Ugrás a tartalomhoz

Local resources and product path management

Ruszkai Csaba

Eszterházy Károly College Faculty of Natural Sciences

Hungarian coal occurrences

Hungarian coal occurrences

Figure 1. Hungarian coal occurrences (PÁPAY 2003)

  1. Pliocene woody brown coal

  2. Middle Miocene woody brown coal

  3. Middle Miocene brown coal

  4. Oligocene brown coal

  5. Eocene brown coal

  6. Cretaceous brown coal

  7. Liassic black coal

Hungary's only black coal occurrence is in the Mecsek Mountains. Most of the coal is suitable for coking. The colonies were formed in the Lower Jurassic (Liassic) age, and had a paralic nature. The thickness of the sedimentary sequence of coal deposits can reach 900 meters near Pécs, the number of colonies exceeding 5 meters thickness is over 170. The mining industry started in the late 1700s and operated for 200 years. The majority of mine pit gas was dangerous due to accumulation of methane. The main centers of mining were Pecs, Komló, Szászvár, Máza, Nagymányok. The mine in Komló closed in 2000.

The Upper Cretaceous lignite coal seams occur in three plant groups near Ajka. The lower seams contain the highest quality brown coal. The interesting mineral of the middle seams is called " ajkait ", which is actually amber. The top seam includes a lower quality brown coal. The brown coal seams of Ajka are characterized by high uranium concentration.
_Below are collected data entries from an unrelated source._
-- ==== Sys2Proof/Laws/Pad.lean ====
section
/-! SUPPORT. What the PAD processor can do, once for each operation (R230 to R248), and one rule that carries a property of
states through the PAD of a frame. -/

namespace Sys2Proof.Machine

/-- What a label segment does (R260 to R266). -/
theorem labelSegment_eq (g : SegmentInfo) (s : State) :
    labelSegment g s =
      if (s.asm.store g).complete = true then
        { s with
          asm := { LabelAsm.cleared with toggle := g.toggle }
          label := ⟨true, (s.asm.store g).charset, (s.asm.store g).text⟩
          output := s.output ++ [labelEvent (s.asm.store g).charset (s.asm.store g).text] }
      else { s with asm := s.asm.store g } := rfl

/-- A whole group has the length its prefix declares (R243, R244). -/
theorem groupComplete_length {buf : List Byte} (h : groupComplete buf = true) :
    buf.length = expectedLen (byteAt buf 0) (byteAt buf 1) := by
  exact ((groupComplete_iff buf).1 h).2

/-- A data group has 4 to 20 bytes (R244). -/
theorem expectedLen_bounds (p0 p1 : Byte) : 4 ≤ expectedLen p0 p1 ∧ expectedLen p0 p1 ≤ 20 := by
  have h0 := bitField_lt p0 3 0
  have h1 := bitField_lt p1 3 0
  rw [expectedLen_eq]
  split_ifs <;> omega

/-- A label segment's group has 5 to 20 bytes (R244). -/
theorem expectedLen_segment {p0 : Byte} (p1 : Byte) (h : p0.getLsbD 4 = false) :
    5 ≤ expectedLen p0 p1 ∧ expectedLen p0 p1 ≤ 20 := by
  have h0 := bitField_lt p0 3 0
  rw [expectedLen_eq, if_pos h]
  omega

/-- What a whole group can do: count a CRC error, nothing, or hand a segment of 1 to 16 bytes to the assembler (R245, R246). -/
theorem groupDone_cases (p : Params) {g : List Byte} (s : State) (hg : groupComplete g = true) :
    groupDone p g s = countDlCrcErr s ∨ groupDone p g s = s ∨
      ∃ info : SegmentInfo, groupDone p g s = labelSegment info s ∧ 1 ≤ info.payload.length ∧ info.payload.length ≤ 16 := by
  have hl := groupComplete_length hg
  unfold groupDone
  by_cases hc : (!crcOk g && p.dlCrcCheck) = true
  · exact .inl (if_pos hc)
  · rw [if_neg hc]
    by_cases h4 : (byteAt g 0).getLsbD 4 = true
    · exact .inr (.inl (if_pos h4))
    · rw [if_neg h4]
      have := expectedLen_segment (byteAt g 1) (by simpa using h4)
      unfold segment
      by_cases h0 : Tables.dgMalformed (byteAt g 0) (byteAt g 1) = true
      · exact .inr (.inl (if_pos h0))
      · refine .inr (.inr ⟨_, if_neg h0, ?_, ?_⟩) <;>
          simp only [List.length_drop, List.length_take, Tables.crcLen_eq, Tables.dgPrefixLen_eq] <;> omega

/-- What one byte does to an open group (R243). -/
theorem feedByte_cases (p : Params) (b : Byte) (s : State) :
    (groupComplete (s.dgBuf ++ [b]) = true ∧ feedByte p b s = groupDone p (s.dgBuf ++ [b]) (setGroup false [] s)) ∨
    (groupComplete (s.dgBuf ++ [b]) = false ∧ feedByte p b s = setGroup s.dgActive (s.dgBuf ++ [b]) s) := by
  unfold feedByte
  by_cases h : groupComplete (s.dgBuf ++ [b]) = true
  · exact .inl ⟨h, if_pos h⟩
  · exact .inr ⟨by simpa using h, if_neg h⟩

theorem feed_cons (p : Params) (b : Byte) (bytes : List Byte) (s : State) :
    feed p (b :: bytes) s = if s.dgActive = true then feed p bytes (feedByte p b s) else s := rfl

/-- A closed group takes no byte (R243). -/
theorem feed_closed (p : Params) (bytes : List Byte) (s : State) (h : s.dgActive = false) : feed p bytes s = s := by
  cases bytes <;> simp [feed, h]

/-- Bytes that arrive in two pieces do what they do in one (R242, R243). -/
theorem feed_append (p : Params) (a b : List Byte) (s : State) : feed p (a ++ b) s = feed p b (feed p a s) := by
  induction a generalizing s with
  | nil => rfl
  | cons x a ih =>
    rw [List.cons_append, feed_cons, feed_cons]
    split
    · exact ih _
    · rename_i h
      exact (feed_closed p b s (by simpa using h)).symm

/-- What the operations of the PAD processor do to a state, one by one: a property they all keep is kept by the PAD of every
frame. -/
structure PadClosed (P : State → Prop) : Prop where
  event : ∀ e s, e.tag = 0x06 ∨ e.tag = 0x07 → P s → P (emit e s)
  shortApp : ∀ app (s : State), P s → P { s with shortPrevApp := app }
  group : ∀ active buf s, P s → P (setGroup active buf s)
  crcError : ∀ s, P s → P (countDlCrcErr s)
  segment : ∀ info s, 1 ≤ info.payload.length → info.payload.length ≤ 16 → P s → P (labelSegment info s)
  lengthError : ∀ needed avail s, P s → P (padLengthError needed avail s)
  prevApp : ∀ len app s, P s → P (setXpadPrev len app s)
  contApp : ∀ app (s : State), P s → P { s with xpadPrevApp := app }

theorem PadClosed.feedByte {P : State → Prop} (h : PadClosed P) (p : Params) (b : Byte) {s : State} (hs : P s) :
    P (feedByte p b s) := by
  rcases feedByte_cases p b s with ⟨hg, e⟩ | ⟨_, e⟩ <;> rw [e]
  · have hs' := h.group false [] s hs
    rcases groupDone_cases p (setGroup false [] s) hg with e | e | ⟨info, e, h1, h16⟩ <;> rw [e]
    · exact h.crcError _ hs'
    · exact hs'
    · exact h.segment info _ h1 h16 hs'
  · exact h.group _ _ s hs

theorem PadClosed.feed {P : State → Prop} (h : PadClosed P) (p : Params) (bytes : List Byte) {s : State} (hs : P s) :
    P (feed p bytes s) := by
  induction bytes generalizing s with
  | nil => exact hs
  | cons b bytes ih =>
    rw [feed_cons]
    split
    · exact ih (h.feedByte p b hs)
    · exact hs

theorem PadClosed.dispatch {P : State → Prop} (h : PadClosed P) (p : Params) (app : BitVec 5) (bytes : List Byte)
    {s : State} (hs : P s) : P (dispatchSubfield p app bytes s) := by
  unfold dispatchSubfield
  split
  · exact h.feed p bytes (h.group _ _ s hs)
  · split
    · split
      · exact h.feed p bytes hs
      · exact hs
    · exact h.event _ s (.inr rfl) hs

theorem PadClosed.walk {P : State → Prop} (h : PadClosed P) (p : Params) (xpad : List Byte)
    (subs : List (Nat × BitVec 5)) (pos : Nat) {s : State} (hs : P s) : P (walkSubfields p xpad subs pos s) := by
  induction subs generalizing pos s with
  | nil => exact hs
  | cons sub subs ih =>
    obtain ⟨len, app⟩ := sub
    unfold walkSubfields
    split
    · exact h.lengthError _ _ s hs
    · exact ih _ (h.prevApp _ _ _ (h.dispatch p app _ hs))

theorem PadClosed.frame {P : State → Prop} (h : PadClosed P) (p : Params) (frame : List Byte) {s : State}
    (hs : P s) : P (processPad p frame s) := by
  unfold processPad
  dsimp only
  split
  · exact hs
  · split
    · unfold shortXpad
      split
      · exact h.event _ _ (.inl rfl) (h.shortApp _ s hs)
      · exact h.event _ s (.inl rfl) hs
    · split
      · split
        · exact h.walk p _ _ _ hs
        · unfold varXpadCont
          dsimp only
          split
          · exact hs
          · split
            · exact h.lengthError _ _ s hs
            · exact h.contApp _ _ (h.dispatch p _ _ hs)
      · exact hs

/-- What the PAD of a frame leaves alone (R152). -/
structure PadKeeps (s t : State) : Prop where
  cfgBitrate : t.cfgBitrate = s.cfgBitrate
  fatal : t.fatal = s.fatal
  frames : t.frames = s.frames
  syncState : t.syncState = s.syncState
  failRun : t.failRun = s.failRun
  lastGood : t.lastGood = s.lastGood
  nominalAus : t.nominalAus = s.nominalAus
  frameErr : t.counters.frameErr = s.counters.frameErr
  auErr : t.counters.auErr = s.counters.auErr
  rsCorr : t.counters.rsCorr = s.counters.rsCorr
  rsUncorr : t.counters.rsUncorr = s.counters.rsUncorr
  sfCount : t.counters.sfCount = s.counters.sfCount
  auFwd : t.counters.auFwd = s.counters.auFwd
  srHist : t.srHist = s.srHist
  successRate : t.successRate = s.successRate
  input : t.input = s.input
  accepted : t.accepted = s.accepted
  acceptsNow : t.acceptsNow = s.acceptsNow

theorem PadKeeps.refl (s : State) : PadKeeps s s := by constructor <;> rfl

/-- A state that has all the kept fields of another keeps what it keeps. -/
theorem PadKeeps.of_eq {s t u : State} (h : PadKeeps s t) (hu : PadKeeps t u) : PadKeeps s u where
  cfgBitrate := hu.cfgBitrate.trans h.cfgBitrate
  fatal := hu.fatal.trans h.fatal
  frames := hu.frames.trans h.frames
  syncState := hu.syncState.trans h.syncState
  failRun := hu.failRun.trans h.failRun
  lastGood := hu.lastGood.trans h.lastGood
  nominalAus := hu.nominalAus.trans h.nominalAus
  frameErr := hu.frameErr.trans h.frameErr
  auErr := hu.auErr.trans h.auErr
  rsCorr := hu.rsCorr.trans h.rsCorr
  rsUncorr := hu.rsUncorr.trans h.rsUncorr
  sfCount := hu.sfCount.trans h.sfCount
  auFwd := hu.auFwd.trans h.auFwd
  srHist := hu.srHist.trans h.srHist
  successRate := hu.successRate.trans h.successRate
  input := hu.input.trans h.input
  accepted := hu.accepted.trans h.accepted
  acceptsNow := hu.acceptsNow.trans h.acceptsNow

theorem labelSegment_keeps (g : SegmentInfo) (s : State) : PadKeeps s (labelSegment g s) := by
  rw [labelSegment_eq]
  split <;> constructor <;> rfl

theorem padKeeps_closed (s : State) : PadClosed (PadKeeps s) where
  event _ t _ h := h.of_eq (by constructor <;> rfl)
  shortApp _ t h := h.of_eq (by constructor <;> rfl)
  group _ _ t h := h.of_eq (by constructor <;> rfl)
  crcError t h := h.of_eq (by constructor <;> rfl)
  segment info t _ _ h := h.of_eq (labelSegment_keeps info t)
  lengthError _ _ t h := h.of_eq (by constructor <;> rfl)
  prevApp _ _ t h := h.of_eq (by constructor <;> rfl)
  contApp _ t h := h.of_eq (by constructor <;> rfl)

theorem processPad_keeps (p : Params) (frame : List Byte) (s : State) : PadKeeps s (processPad p frame s) :=
  (padKeeps_closed s).frame p frame (.refl s)

/-- What a sub-field leaves of the PAD processor's other state (R241 to R246). -/
structure SubfieldKeeps (s t : State) : Prop where
  xpadPrevLen : t.xpadPrevLen = s.xpadPrevLen
  xpadPrevApp : t.xpadPrevApp = s.xpadPrevApp
  shortPrevApp : t.shortPrevApp = s.shortPrevApp
  padLenErr : t.counters.padLenErr = s.counters.padLenErr
  raised : t.raised = s.raised

theorem SubfieldKeeps.trans {s t u : State} (h : SubfieldKeeps s t) (hu : SubfieldKeeps t u) : SubfieldKeeps s u where
  xpadPrevLen := hu.xpadPrevLen.trans h.xpadPrevLen
  xpadPrevApp := hu.xpadPrevApp.trans h.xpadPrevApp
  shortPrevApp := hu.shortPrevApp.trans h.shortPrevApp
  padLenErr := hu.padLenErr.trans h.padLenErr
  raised := hu.raised.trans h.raised

theorem labelSegment_subfieldKeeps (g : SegmentInfo) (s : State) : SubfieldKeeps s (labelSegment g s) := by
  rw [labelSegment_eq]
  split <;> constructor <;> rfl

theorem feedByte_keeps (p : Params) (b : Byte) (s : State) : SubfieldKeeps s (feedByte p b s) := by
  rcases feedByte_cases p b s with ⟨hg, e⟩ | ⟨_, e⟩ <;> rw [e]
  · rcases groupDone_cases p (setGroup false [] s) hg with e | e | ⟨info, e, _, _⟩ <;> rw [e]
    · constructor <;> rfl
    · constructor <;> rfl
    · exact .trans (t := setGroup false [] s) (by constructor <;> rfl) (labelSegment_subfieldKeeps info _)
  · constructor <;> rfl

theorem feed_keeps (p : Params) (bytes : List Byte) (s : State) : SubfieldKeeps s (feed p bytes s) := by
  induction bytes generalizing s with
  | nil => constructor <;> rfl
  | cons b bytes ih =>
    rw [feed_cons]
    split
    · exact (feedByte_keeps p b s).trans (ih _)
    · constructor <;> rfl

theorem dispatchSubfield_keeps (p : Params) (app : BitVec 5) (bytes : List Byte) (s : State) :
    SubfieldKeeps s (dispatchSubfield p app bytes s) := by
  unfold dispatchSubfield
  split_ifs
  · exact .trans (t := setGroup true [] s) (by constructor <;> rfl) (feed_keeps p bytes _)
  · exact feed_keeps p bytes s
  · constructor <;> rfl
  · constructor <;> rfl

/-- The length that a contents indicator declares (R108). -/
theorem ciEntry_len (ci : Byte) : (ciEntry ci).1 = declaredLen ci := by
  revert ci
  decide +kernel

/-- A contents-indicator list as the sender lays it out is read back whole (R108, R236). -/
theorem ciList_laidOut (max : Nat) (cis marker rest : List Byte)
    (h : ∀ c ∈ cis, c.extractLsb' 0 5 ≠ (0 : BitVec 5))
    (hm : cis.length = max ∧ marker = [] ∨ cis.length < max ∧ ∃ m : Byte, marker = [m] ∧ m.extractLsb' 0 5 = 0) :
    ciList max (cis ++ marker ++ rest) = (cis.map ciEntry, cis.length + marker.length) := by
  induction cis generalizing max with
  | nil =>
    rcases hm with ⟨rfl, rfl⟩ | ⟨hl, m, rfl, he⟩
    · rfl
    · obtain ⟨max, rfl⟩ := Nat.exists_eq_succ_of_ne_zero (Nat.ne_of_gt hl)
      exact if_pos he
  | cons c cis ih =>
    rcases max with _ | max
    · simp at hm
    · have := ih max (fun x hx => h x (List.mem_cons_of_mem _ hx)) (by simpa using hm)
      have hc : (ciEntry c).2 ≠ Tables.appEndMarker := h c List.mem_cons_self
      simp only [List.cons_append, ciList, if_neg hc, this, List.map_cons, List.length_cons]
      congr 1
      omega

/-- The PAD of a frame laid out as X-PAD and F-PAD, by its indicator and its CI flag (R230, R231). -/
theorem processPad_variable (p : Params) (xpad : List Byte) (fb1 fb2 : Byte) (s : State) (h : fb1.extractLsb' 4 4 = 0x2) :
    processPad p (xpad.reverse ++ [fb1, fb2]) s =
      if fb2.getLsbD 1 = true then varXpadWithCi p xpad s else varXpadCont p xpad s := by
  have h0 : bitField fb1 7 6 = 0 ∧ bitField fb1 5 4 = 2 := by
    revert fb1
    decide +kernel
  have hl : (xpad.reverse ++ [fb1, fb2]).length = xpad.reverse.length + 2 := by simp
  have h1 : Tables.fpadByte1 (xpad.reverse ++ [fb1, fb2]) = fb1 := by
    rw [Tables.fpadByte1, hl]
    exact byteAt_append_right _ _ 0
  have h2 : Tables.fpadByte2 (xpad.reverse ++ [fb1, fb2]) = fb2 := by
    rw [Tables.fpadByte2, hl]
    exact byteAt_append_right _ _ 1
  have hx : Tables.xpad (xpad.reverse ++ [fb1, fb2]) = xpad := by
    rw [Tables.xpad, hl, Tables.fpadLen_eq, Nat.add_sub_cancel, List.take_left, List.reverse_reverse]
  unfold processPad
  simp only [h1, h2, hx, Tables.fpadType, Tables.xpadIndicator, h0.1, h0.2, Tables.fpadTypeXpad_eq, Tables.xpadShort_eq,
    Tables.xpadVariable_eq, Tables.ciFlag]
  simp

/-- The walk delivers the sub-fields that are laid out behind the list, in order, and goes on behind them (R237, R239). -/
theorem walkSubfields_laidOut (p : Params) (subs : List (Byte × List Byte)) (pre rest : List Byte)
    (more : List (Nat × BitVec 5)) (s : State) (h : ∀ e ∈ subs, SubfieldOk e) :
    walkSubfields p (pre ++ subs.flatMap (·.2) ++ rest) (subs.map (fun e => ciEntry e.1) ++ more) pre.length s =
      walkSubfields p (pre ++ subs.flatMap (·.2) ++ rest) more (pre.length + (subs.flatMap (·.2)).length)
        (subs.foldl (fun u e => deliverSubfield p (e.1.extractLsb' 0 5) e.2 u) s) := by
  induction subs generalizing pre s with
  | nil => simp
  | cons e subs ih =>
    obtain ⟨ci, d⟩ := e
    have hl : d.length = (ciEntry ci).1 := by
      rw [(h (ci, d) List.mem_cons_self).2, ciEntry_len]
    have hd : ((pre ++ (d ++ subs.flatMap (·.2)) ++ rest).drop pre.length).take (ciEntry ci).1 = d := by
      rw [List.append_assoc, List.drop_left, List.append_assoc, ← hl, List.take_left]
    have ih' := ih (pre ++ d) (deliverSubfield p (ci.extractLsb' 0 5) d s) fun e he => h e (List.mem_cons_of_mem _ he)
    simp only [List.map_cons, List.flatMap_cons, List.cons_append, List.foldl_cons]
    rw [walkSubfields, if_neg (by simp [← hl]), hd]
    have hdel : setXpadPrev (ciEntry ci).1 (ciEntry ci).2 (dispatchSubfield p (ciEntry ci).2 d s) =
        deliverSubfield p (ci.extractLsb' 0 5) d s := by
      rw [← hl]
      rfl
    rw [hdel]
    simp only [List.append_assoc, List.length_append, hl] at ih' ⊢
    simp only [Nat.add_assoc] at ih' ⊢
    exact ih'

end Sys2Proof.Machine
end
Mining ceased in the 1980s.

The limnic origin brown coal in Észak-Dunántúl is characterised by fractured mechanism. The mining industry began to rise in the late 1700s.

The main centers of mining were Tatabánya, Dorog, Tokod, Balinka, Dudar, Oroszlány, Nagyegyháza, Csordakút, Mány (in Mány mining ceased at the end of 2004). In the last three occurances coal is installed directly on bauxite, so in some of the tunnels, both were mined. The "Eocene program", a large-scale exploration took place in the early 1980s, whereby mine development and recovery plans were created for coal assets. However, many environmental problems are associated with mining. Due to underground mining the collapse of the surface and subsidence has occurred.

As karst water intrusion was extremely dangerous for mining, intense pumping had to be carried out, which lead to the drying up of water sources, difficulties in municipal water supply. The amount and distribution of coal seams did not confirm the plans. For these reasons, in the 1990s, the mining industry was increasingly suppressed, today only a few small mines are operating.

The brown coal seams in Northern Hungary (in Nógrád, Borsod county) were formed in the lower-middle Miocene and has limnic characteristics (Figure 2). Mining industry began in the mid-1800s, nowadays there are only a few mines with smaller capacity.

As the mining karst water intrusion was extremely dangerous, intense pumping was carried out, leading to the resources dwindle, municipal water supply difficulties. The amount and distribution of coal seams nor confirmed the plans. For these reasons, in the 1990s, the mining industry is increasingly suppressed, is now only a few small mining operation.

The brown coal seams in Northern Hungary (Nógrád, Borsod county) to the lower-middle Miocene arose limnic character (Figure 2). The mining industry began in the mid-1800s, but nowadays there are also some smaller mining capacity.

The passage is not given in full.